## What is required
Output only the line that contains "Good W r a2) (_" and the lines after it, all verbatim, through the last one below.

## Records for the exercise
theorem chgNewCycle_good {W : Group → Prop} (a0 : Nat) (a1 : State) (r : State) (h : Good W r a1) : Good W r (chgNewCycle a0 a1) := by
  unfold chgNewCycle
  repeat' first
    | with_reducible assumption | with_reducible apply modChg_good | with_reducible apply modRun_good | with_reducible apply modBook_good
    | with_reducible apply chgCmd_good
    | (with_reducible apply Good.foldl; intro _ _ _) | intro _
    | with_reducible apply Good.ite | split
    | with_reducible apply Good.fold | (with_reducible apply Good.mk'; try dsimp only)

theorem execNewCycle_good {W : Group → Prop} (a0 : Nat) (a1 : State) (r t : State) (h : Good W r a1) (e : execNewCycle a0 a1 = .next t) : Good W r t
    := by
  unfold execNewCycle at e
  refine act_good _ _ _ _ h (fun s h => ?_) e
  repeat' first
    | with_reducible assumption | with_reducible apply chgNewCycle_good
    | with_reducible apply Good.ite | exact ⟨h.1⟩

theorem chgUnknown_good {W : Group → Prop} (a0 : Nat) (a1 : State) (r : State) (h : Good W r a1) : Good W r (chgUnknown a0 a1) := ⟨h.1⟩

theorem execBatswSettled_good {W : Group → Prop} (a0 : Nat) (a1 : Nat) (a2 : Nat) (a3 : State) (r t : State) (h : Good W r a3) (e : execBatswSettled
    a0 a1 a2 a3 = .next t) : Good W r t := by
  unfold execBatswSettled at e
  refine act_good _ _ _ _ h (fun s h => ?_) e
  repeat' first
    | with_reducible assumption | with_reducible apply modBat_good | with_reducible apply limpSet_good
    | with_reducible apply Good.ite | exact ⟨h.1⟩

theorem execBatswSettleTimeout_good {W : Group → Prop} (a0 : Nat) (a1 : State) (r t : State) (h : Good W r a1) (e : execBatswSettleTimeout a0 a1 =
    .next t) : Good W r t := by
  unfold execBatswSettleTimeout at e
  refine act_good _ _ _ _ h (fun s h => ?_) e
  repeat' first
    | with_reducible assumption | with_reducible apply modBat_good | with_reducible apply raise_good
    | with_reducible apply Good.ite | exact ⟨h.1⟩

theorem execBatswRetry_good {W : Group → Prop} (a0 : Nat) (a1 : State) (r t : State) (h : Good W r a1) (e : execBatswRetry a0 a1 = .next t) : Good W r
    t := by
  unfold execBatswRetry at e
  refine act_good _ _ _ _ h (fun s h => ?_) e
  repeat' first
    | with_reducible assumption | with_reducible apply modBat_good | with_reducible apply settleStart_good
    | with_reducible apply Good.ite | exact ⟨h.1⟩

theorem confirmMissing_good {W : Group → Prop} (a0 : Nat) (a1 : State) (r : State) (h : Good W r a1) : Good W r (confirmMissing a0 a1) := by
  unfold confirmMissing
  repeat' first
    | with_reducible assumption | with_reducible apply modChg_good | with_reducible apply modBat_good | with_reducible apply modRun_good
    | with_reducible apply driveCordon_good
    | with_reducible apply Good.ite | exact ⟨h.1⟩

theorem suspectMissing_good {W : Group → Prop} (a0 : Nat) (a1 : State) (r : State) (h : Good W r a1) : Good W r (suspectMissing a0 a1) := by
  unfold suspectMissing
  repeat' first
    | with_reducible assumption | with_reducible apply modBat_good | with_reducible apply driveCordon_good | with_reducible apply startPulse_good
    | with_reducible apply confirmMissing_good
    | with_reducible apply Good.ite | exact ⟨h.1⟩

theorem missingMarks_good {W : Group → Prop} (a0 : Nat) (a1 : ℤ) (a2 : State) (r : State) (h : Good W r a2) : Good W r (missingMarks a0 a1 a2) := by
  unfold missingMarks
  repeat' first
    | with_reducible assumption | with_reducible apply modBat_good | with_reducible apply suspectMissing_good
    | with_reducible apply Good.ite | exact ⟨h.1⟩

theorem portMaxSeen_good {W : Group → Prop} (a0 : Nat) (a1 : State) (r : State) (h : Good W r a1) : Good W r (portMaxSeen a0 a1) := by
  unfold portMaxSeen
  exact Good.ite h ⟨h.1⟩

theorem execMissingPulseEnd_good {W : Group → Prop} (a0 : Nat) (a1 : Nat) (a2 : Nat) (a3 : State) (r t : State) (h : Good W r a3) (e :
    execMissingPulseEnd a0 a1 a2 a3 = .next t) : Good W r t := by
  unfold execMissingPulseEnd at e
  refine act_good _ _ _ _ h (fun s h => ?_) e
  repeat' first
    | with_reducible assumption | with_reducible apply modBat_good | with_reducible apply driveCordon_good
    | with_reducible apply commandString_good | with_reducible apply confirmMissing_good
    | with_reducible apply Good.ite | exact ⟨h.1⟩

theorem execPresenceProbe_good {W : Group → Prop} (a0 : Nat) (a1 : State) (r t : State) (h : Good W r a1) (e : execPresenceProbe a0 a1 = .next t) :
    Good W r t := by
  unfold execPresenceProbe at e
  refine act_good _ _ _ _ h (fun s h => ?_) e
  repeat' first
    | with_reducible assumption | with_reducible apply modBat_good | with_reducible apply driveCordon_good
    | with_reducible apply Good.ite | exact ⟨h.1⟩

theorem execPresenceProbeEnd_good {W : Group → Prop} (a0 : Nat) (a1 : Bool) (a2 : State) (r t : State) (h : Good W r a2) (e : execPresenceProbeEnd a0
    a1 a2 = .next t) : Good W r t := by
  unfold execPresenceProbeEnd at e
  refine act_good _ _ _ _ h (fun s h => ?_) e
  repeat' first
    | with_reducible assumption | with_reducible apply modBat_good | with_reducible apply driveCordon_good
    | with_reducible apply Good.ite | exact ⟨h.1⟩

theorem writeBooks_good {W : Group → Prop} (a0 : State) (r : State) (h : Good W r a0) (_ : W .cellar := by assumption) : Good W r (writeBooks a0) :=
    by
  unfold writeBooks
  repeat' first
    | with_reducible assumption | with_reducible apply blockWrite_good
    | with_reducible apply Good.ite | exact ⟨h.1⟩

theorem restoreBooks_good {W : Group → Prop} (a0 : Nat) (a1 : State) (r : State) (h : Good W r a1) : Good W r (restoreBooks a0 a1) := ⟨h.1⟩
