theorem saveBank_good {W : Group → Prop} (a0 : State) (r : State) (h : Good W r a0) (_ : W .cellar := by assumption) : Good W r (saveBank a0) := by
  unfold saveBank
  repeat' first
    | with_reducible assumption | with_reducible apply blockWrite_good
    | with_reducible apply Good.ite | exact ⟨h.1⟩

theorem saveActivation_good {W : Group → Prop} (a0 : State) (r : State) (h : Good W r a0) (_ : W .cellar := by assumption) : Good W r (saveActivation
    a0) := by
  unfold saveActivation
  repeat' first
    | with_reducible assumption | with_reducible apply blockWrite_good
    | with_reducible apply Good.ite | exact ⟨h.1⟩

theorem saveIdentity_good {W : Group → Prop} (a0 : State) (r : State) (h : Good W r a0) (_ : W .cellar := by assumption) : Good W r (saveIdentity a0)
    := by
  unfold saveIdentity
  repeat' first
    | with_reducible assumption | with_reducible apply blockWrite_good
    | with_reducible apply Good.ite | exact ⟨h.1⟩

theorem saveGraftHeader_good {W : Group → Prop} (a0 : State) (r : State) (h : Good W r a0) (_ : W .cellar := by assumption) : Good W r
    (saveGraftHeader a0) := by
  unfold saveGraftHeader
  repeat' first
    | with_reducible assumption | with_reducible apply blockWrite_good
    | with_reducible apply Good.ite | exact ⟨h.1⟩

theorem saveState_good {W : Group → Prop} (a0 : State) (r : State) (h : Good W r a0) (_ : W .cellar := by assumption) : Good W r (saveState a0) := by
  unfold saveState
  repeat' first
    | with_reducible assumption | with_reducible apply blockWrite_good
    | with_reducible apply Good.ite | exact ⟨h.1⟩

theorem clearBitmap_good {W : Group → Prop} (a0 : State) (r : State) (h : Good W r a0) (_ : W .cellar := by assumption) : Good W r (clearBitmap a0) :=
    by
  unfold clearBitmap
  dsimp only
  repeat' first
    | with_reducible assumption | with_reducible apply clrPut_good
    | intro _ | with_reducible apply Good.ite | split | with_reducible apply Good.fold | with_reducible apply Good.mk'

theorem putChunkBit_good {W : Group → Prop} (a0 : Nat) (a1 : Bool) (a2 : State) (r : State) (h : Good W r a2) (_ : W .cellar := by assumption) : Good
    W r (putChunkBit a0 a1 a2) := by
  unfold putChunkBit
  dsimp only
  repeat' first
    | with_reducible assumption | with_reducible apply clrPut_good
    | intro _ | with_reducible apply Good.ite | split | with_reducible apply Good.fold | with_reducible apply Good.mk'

## Task result
theorem putChunkBit_good {W : Group → Prop} (a0 : Nat) (a1 : Bool) (a2 : State) (r : State) (h : Good W r a2) (_ : W .cellar := by assumption) : Good
    W r (putChunkBit a0 a1 a2) := by
  unfold putChunkBit
  dsimp only
  repeat' first
    | with_reducible assumption | with_reducible apply clrPut_good
    | intro _ | with_reducible apply Good.ite | split | with_reducible apply Good.fold | with_reducible apply Good.mk'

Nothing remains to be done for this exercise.